▶ [WORK INSTRUCTION] Please report how many lines of the data include the word "hypotheses", with the number as the entire reply.

▶ [EXERCISE DATA]
= = = = =
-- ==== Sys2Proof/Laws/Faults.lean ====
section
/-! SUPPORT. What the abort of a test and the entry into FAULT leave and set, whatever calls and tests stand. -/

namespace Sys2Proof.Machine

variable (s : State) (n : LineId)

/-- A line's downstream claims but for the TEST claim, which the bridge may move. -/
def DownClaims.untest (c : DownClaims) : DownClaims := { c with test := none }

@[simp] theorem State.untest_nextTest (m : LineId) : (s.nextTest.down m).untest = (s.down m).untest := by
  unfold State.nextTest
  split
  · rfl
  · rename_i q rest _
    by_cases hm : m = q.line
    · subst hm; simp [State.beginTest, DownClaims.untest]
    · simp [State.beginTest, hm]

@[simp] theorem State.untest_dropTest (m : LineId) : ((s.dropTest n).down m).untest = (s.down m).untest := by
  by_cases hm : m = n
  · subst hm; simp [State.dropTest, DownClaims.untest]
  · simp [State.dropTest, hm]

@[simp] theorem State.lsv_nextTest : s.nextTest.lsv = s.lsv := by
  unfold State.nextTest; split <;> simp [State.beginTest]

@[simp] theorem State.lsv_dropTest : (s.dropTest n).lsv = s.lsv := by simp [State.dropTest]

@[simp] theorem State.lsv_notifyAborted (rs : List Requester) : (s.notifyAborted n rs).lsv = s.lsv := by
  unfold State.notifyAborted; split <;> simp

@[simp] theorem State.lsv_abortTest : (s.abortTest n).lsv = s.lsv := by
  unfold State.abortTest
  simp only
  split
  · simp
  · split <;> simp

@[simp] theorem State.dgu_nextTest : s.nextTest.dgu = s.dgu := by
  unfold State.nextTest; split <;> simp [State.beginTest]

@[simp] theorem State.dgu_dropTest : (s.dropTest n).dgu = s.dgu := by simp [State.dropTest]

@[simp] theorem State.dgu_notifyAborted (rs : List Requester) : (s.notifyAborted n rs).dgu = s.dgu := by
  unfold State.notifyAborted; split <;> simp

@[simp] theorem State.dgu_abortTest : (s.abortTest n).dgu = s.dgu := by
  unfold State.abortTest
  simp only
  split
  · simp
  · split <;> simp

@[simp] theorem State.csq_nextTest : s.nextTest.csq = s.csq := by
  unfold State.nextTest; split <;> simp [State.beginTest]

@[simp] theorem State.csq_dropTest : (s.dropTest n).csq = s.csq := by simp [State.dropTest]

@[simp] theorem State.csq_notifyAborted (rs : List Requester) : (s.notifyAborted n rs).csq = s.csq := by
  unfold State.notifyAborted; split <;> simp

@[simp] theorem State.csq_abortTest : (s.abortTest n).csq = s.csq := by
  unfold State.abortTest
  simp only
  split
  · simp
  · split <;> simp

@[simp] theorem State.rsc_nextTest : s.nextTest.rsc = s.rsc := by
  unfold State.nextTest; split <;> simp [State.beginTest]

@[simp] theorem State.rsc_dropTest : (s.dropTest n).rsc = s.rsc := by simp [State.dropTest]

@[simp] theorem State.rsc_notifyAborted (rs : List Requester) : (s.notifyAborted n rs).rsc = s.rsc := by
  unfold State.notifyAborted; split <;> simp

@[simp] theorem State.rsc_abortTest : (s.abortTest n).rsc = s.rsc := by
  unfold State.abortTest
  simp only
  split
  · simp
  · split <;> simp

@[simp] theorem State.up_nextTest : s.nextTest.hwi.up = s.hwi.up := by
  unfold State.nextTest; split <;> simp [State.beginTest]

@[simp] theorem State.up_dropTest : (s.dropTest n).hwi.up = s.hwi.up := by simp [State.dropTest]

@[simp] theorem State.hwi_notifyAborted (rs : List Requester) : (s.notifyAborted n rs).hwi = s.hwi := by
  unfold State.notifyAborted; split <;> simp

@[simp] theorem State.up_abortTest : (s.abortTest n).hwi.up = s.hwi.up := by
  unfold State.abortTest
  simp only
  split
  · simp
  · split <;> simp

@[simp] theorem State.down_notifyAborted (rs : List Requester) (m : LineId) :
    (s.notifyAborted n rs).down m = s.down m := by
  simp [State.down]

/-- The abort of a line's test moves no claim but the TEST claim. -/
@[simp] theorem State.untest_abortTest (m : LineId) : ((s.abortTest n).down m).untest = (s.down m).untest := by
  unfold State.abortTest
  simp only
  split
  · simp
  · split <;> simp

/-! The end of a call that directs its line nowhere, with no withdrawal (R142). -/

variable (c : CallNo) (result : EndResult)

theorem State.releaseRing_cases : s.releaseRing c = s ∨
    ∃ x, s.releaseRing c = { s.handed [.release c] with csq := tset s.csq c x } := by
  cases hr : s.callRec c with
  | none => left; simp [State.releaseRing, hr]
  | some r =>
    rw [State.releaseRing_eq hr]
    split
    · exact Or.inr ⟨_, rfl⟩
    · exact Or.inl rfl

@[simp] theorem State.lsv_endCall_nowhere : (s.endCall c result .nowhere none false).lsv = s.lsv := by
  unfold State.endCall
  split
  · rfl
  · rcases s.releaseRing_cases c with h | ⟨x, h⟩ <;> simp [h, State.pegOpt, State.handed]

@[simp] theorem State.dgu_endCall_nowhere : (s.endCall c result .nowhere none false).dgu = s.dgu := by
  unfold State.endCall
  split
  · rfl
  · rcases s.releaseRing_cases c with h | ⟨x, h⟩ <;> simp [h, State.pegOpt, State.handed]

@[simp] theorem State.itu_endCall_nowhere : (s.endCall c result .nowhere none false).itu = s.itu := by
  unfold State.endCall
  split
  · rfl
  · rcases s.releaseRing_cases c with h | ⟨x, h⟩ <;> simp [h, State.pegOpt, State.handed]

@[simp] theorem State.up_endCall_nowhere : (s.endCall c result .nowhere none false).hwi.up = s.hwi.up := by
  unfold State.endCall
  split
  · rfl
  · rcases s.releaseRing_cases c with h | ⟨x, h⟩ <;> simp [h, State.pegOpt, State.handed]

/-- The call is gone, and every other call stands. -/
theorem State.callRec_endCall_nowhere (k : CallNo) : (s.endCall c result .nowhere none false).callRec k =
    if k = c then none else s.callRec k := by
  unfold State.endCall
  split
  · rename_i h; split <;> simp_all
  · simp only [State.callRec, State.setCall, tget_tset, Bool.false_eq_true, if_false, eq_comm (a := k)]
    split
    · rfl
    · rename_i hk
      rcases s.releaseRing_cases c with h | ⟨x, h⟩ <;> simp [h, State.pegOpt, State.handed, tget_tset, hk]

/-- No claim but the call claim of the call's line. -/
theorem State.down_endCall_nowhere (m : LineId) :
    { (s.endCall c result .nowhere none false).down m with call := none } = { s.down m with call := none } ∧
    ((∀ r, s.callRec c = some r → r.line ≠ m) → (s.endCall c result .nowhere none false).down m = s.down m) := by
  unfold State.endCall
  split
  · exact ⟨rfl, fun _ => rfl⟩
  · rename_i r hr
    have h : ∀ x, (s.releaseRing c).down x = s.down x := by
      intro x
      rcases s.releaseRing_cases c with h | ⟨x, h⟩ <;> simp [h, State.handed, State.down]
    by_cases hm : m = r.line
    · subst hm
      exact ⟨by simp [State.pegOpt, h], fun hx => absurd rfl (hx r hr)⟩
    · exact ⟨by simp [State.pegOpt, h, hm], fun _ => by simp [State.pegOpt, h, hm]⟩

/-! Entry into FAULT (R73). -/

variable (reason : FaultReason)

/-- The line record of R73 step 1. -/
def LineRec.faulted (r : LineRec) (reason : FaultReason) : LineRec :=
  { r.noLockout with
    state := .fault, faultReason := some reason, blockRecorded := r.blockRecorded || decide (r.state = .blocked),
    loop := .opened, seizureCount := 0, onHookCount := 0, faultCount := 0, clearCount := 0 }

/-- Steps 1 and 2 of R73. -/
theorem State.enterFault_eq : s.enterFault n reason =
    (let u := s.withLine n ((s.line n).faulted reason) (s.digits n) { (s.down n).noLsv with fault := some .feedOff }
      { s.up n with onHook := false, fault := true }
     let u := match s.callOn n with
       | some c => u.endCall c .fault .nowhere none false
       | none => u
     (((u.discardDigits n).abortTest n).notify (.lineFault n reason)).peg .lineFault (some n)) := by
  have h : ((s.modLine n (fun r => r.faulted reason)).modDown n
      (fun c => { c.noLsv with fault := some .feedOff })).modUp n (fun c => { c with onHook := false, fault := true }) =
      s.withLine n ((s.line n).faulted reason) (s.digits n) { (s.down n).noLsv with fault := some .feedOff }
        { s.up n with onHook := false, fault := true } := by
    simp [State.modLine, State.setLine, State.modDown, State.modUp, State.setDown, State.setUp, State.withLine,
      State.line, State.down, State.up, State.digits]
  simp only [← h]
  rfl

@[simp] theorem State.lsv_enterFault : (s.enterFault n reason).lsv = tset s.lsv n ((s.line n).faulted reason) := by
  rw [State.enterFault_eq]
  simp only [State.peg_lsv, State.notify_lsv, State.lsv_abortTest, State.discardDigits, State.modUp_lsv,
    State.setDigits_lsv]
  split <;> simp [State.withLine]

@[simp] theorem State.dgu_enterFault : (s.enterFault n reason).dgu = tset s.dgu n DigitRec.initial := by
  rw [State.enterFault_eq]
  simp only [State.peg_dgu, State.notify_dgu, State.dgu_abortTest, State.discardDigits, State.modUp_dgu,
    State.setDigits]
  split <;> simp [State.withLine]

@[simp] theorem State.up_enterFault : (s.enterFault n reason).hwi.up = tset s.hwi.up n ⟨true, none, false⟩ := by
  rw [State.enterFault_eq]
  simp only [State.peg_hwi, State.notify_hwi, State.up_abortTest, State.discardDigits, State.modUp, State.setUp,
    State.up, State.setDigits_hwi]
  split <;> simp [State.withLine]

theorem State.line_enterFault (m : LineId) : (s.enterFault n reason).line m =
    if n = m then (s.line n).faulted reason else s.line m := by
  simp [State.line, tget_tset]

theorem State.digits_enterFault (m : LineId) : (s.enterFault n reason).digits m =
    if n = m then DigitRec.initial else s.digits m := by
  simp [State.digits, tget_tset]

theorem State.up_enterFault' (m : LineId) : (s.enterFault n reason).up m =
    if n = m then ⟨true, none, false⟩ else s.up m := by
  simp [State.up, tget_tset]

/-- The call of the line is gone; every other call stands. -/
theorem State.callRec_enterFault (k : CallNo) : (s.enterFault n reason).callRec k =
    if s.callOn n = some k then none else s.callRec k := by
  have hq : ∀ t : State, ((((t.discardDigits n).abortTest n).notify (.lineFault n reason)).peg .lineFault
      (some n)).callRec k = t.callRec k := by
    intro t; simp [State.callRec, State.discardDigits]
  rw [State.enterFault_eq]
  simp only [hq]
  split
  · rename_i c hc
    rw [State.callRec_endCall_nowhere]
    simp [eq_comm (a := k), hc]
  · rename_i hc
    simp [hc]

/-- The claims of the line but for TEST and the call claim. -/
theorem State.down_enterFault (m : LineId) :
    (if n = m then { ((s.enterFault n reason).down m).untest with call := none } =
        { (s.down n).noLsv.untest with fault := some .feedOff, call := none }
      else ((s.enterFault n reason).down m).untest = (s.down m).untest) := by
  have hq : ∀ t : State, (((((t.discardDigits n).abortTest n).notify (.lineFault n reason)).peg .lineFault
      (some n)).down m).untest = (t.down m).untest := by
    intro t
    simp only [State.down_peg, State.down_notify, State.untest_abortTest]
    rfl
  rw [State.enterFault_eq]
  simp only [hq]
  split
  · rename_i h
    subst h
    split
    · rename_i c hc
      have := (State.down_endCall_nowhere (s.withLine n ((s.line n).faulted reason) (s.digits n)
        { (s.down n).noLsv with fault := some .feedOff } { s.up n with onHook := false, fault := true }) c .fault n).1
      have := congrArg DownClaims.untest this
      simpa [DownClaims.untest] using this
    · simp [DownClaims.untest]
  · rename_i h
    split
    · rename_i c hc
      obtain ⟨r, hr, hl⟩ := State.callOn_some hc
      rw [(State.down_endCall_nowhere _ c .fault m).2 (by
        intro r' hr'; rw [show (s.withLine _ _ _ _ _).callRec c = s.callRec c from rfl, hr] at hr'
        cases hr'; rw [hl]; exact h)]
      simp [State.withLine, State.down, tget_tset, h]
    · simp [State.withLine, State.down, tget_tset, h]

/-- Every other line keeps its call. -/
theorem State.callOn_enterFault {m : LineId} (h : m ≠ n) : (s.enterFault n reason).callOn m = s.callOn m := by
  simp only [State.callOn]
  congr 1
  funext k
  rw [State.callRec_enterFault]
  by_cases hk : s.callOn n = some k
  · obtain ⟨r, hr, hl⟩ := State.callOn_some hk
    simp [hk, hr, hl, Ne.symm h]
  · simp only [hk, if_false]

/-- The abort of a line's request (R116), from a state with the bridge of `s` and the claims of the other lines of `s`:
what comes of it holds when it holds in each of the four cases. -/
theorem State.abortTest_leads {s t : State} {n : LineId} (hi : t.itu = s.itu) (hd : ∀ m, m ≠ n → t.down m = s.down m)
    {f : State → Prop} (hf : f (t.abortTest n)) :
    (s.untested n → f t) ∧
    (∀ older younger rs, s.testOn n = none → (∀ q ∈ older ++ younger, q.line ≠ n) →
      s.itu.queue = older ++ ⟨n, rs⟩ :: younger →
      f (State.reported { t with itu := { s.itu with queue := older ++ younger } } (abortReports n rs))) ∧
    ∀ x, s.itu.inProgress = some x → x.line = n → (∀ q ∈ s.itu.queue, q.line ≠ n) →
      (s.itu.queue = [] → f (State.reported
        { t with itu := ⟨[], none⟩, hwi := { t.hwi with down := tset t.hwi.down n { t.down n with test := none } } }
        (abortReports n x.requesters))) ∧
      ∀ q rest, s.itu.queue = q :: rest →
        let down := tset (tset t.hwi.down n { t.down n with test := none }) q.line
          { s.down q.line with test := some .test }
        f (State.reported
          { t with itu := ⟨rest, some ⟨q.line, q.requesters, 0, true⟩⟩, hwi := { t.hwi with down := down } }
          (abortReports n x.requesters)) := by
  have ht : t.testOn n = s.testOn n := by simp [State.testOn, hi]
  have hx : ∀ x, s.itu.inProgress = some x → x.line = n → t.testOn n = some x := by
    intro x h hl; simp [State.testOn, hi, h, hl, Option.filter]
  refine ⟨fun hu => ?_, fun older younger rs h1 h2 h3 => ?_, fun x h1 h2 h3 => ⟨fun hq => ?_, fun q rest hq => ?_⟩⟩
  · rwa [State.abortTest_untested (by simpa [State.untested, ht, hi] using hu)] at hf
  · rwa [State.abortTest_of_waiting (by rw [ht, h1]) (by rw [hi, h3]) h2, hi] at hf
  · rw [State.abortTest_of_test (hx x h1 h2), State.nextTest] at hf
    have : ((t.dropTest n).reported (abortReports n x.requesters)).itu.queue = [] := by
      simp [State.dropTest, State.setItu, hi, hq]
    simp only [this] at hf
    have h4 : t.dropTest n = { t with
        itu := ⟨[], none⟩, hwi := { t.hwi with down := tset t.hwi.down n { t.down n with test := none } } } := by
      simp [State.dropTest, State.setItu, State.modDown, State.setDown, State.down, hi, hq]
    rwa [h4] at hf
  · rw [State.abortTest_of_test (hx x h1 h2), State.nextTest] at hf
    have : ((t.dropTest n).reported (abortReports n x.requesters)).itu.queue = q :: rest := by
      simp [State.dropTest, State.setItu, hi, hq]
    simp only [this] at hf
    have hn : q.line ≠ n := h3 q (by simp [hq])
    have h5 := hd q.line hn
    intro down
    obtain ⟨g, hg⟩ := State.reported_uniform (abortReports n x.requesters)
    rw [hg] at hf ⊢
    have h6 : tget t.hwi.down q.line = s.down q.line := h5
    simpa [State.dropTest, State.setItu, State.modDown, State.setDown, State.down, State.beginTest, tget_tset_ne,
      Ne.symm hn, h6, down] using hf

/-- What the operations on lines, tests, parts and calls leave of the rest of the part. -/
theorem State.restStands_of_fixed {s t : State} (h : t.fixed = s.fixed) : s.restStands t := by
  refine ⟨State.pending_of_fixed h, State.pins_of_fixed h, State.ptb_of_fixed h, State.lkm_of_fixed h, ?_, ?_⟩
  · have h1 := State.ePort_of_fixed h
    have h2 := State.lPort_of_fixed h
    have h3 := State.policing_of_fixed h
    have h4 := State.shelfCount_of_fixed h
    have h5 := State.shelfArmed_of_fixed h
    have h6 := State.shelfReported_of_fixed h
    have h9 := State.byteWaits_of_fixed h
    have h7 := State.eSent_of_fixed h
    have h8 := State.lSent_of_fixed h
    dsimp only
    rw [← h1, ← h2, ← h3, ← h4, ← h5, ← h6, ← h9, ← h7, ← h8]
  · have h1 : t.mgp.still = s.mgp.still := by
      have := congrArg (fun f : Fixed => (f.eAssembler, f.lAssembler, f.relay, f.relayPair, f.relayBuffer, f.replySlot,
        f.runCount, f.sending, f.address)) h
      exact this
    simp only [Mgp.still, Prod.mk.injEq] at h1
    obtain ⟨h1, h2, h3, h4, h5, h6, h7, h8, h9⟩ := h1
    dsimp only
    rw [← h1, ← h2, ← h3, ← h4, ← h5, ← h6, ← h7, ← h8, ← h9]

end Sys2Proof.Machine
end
= = = = =
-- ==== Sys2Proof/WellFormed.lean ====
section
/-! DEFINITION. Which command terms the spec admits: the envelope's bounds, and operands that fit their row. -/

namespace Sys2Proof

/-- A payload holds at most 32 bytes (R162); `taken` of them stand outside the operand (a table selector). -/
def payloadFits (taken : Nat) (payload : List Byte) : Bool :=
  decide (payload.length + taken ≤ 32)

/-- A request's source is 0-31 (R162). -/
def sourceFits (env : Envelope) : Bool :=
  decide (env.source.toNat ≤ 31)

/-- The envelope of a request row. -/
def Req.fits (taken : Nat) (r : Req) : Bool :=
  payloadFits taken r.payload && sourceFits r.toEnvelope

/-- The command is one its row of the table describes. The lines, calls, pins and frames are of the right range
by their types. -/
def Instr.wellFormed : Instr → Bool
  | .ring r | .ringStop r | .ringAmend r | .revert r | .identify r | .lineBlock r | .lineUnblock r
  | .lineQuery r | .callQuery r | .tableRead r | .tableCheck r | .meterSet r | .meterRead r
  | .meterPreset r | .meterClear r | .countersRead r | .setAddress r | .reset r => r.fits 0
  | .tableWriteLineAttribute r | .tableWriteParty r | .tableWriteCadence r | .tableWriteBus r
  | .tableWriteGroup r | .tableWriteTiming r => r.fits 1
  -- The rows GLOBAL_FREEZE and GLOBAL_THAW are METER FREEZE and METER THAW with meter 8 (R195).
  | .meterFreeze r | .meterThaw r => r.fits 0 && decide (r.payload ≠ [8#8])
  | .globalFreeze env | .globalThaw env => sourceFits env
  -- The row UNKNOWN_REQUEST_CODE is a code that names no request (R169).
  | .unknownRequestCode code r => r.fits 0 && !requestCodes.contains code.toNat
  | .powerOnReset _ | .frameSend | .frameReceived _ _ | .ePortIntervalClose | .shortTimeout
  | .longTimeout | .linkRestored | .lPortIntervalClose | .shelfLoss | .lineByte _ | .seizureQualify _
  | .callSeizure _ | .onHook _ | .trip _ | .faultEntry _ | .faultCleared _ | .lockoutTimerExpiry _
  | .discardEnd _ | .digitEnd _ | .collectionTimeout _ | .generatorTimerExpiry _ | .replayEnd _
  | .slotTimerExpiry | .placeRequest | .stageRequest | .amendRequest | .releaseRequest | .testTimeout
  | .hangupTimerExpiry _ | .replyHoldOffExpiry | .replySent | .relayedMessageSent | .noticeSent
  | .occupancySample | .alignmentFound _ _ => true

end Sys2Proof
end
= = = = =
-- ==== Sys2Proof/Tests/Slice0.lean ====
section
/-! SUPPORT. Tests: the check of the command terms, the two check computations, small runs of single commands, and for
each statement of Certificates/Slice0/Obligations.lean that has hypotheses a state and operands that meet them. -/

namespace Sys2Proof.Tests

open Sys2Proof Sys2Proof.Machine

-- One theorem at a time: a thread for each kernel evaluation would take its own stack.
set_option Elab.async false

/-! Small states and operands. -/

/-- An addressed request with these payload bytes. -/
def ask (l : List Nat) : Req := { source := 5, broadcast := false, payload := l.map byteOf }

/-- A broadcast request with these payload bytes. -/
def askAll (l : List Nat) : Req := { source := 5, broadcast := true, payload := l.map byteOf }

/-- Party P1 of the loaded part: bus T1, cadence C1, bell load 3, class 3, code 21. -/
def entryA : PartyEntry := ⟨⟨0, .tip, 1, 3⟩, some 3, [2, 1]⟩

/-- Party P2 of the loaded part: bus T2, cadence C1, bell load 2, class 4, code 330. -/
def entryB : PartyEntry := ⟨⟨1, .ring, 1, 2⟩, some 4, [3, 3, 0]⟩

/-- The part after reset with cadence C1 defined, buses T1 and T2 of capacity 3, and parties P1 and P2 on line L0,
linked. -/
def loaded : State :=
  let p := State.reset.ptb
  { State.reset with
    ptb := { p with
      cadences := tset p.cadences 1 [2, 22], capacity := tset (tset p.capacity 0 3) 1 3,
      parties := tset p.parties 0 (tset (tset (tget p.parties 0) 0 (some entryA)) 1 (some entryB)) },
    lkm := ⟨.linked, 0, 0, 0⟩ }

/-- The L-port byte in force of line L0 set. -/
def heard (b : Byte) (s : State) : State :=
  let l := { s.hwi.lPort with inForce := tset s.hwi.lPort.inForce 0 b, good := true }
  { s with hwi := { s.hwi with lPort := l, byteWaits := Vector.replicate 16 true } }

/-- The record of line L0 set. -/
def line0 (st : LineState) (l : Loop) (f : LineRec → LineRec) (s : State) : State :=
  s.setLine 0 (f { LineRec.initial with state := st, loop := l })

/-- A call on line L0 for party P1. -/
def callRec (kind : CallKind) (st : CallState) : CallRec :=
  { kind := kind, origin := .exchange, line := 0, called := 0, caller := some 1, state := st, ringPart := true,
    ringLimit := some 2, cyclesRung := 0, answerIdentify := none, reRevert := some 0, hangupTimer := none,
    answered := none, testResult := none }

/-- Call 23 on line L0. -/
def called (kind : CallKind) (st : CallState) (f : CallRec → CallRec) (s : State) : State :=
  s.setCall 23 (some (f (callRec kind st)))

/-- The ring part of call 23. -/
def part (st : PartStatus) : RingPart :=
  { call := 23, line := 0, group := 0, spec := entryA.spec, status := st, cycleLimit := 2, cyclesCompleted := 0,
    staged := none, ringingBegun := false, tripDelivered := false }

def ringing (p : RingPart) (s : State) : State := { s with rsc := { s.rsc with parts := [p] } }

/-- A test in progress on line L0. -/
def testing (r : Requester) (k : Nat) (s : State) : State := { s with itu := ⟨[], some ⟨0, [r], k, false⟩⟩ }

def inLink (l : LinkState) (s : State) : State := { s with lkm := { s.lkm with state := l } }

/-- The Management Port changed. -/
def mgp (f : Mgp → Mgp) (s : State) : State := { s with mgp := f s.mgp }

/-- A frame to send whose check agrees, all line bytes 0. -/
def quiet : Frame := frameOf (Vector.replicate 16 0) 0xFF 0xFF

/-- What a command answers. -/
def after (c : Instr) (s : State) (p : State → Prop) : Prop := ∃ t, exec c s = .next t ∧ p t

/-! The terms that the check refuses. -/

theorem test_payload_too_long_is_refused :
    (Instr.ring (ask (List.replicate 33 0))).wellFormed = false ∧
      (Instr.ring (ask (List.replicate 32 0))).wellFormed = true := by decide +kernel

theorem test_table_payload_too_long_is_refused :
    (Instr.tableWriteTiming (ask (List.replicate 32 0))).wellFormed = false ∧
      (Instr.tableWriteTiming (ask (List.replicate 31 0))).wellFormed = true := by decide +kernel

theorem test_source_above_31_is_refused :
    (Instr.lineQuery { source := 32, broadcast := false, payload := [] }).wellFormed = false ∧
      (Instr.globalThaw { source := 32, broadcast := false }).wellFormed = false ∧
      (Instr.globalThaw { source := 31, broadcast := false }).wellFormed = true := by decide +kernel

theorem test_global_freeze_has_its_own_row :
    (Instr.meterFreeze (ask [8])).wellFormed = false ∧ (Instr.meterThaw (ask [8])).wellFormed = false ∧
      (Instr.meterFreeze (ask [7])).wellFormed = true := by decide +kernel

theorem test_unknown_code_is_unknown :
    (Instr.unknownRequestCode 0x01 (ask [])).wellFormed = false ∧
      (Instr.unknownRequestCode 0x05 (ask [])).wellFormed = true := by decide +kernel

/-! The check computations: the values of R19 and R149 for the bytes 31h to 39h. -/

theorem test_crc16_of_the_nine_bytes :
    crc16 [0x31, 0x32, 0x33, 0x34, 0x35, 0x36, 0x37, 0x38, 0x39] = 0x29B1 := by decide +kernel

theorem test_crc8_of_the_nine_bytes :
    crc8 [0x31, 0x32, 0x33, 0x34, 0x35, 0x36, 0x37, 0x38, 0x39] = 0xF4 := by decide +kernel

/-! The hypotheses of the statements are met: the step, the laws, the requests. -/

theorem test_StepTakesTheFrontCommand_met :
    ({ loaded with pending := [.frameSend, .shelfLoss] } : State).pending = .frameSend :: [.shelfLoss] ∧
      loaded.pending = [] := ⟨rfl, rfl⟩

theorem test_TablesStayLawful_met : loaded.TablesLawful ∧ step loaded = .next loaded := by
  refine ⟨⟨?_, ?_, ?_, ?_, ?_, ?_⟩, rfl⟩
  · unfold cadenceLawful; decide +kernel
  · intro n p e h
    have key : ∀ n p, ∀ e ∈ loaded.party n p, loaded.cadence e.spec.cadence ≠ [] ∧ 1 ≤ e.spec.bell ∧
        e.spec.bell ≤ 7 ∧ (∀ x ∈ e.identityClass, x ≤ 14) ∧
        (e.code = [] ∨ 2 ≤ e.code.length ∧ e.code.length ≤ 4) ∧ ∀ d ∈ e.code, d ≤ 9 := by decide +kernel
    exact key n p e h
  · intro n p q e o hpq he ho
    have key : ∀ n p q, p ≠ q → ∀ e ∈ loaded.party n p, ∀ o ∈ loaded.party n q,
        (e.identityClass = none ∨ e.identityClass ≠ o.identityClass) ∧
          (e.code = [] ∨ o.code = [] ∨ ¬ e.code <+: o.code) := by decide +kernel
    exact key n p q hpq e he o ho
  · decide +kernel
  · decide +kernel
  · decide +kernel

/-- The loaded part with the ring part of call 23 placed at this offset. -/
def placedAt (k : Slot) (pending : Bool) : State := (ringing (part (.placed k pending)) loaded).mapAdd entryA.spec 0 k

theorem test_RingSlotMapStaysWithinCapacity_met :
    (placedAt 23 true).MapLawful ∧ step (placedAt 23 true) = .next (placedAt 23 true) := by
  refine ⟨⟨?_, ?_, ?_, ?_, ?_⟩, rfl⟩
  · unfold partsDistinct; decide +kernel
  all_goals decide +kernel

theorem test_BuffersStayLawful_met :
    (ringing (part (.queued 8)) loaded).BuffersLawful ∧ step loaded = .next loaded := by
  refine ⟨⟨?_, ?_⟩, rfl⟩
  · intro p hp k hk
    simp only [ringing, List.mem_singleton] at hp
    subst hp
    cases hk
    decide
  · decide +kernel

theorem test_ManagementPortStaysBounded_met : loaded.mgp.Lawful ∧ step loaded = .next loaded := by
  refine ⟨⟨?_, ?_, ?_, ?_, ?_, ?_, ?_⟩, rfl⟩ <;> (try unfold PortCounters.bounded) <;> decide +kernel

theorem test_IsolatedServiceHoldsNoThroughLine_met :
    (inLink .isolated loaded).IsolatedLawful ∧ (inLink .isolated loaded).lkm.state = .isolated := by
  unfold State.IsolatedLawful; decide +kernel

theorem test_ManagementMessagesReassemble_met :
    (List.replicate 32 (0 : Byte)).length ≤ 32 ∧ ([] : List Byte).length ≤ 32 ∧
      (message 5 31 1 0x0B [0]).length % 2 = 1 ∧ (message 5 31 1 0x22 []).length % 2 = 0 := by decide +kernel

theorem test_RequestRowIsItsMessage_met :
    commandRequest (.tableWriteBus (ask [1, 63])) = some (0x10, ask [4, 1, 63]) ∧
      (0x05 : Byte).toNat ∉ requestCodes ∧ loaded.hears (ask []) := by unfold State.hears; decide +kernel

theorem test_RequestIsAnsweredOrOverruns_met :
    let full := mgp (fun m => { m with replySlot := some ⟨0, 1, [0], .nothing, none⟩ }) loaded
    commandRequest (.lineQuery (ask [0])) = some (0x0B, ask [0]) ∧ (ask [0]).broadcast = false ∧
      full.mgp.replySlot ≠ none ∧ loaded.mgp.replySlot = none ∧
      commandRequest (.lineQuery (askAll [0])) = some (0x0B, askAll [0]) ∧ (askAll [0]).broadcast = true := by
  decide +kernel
= = = = =
▶ [RESPONSE FOR THIS EXERCISE] 2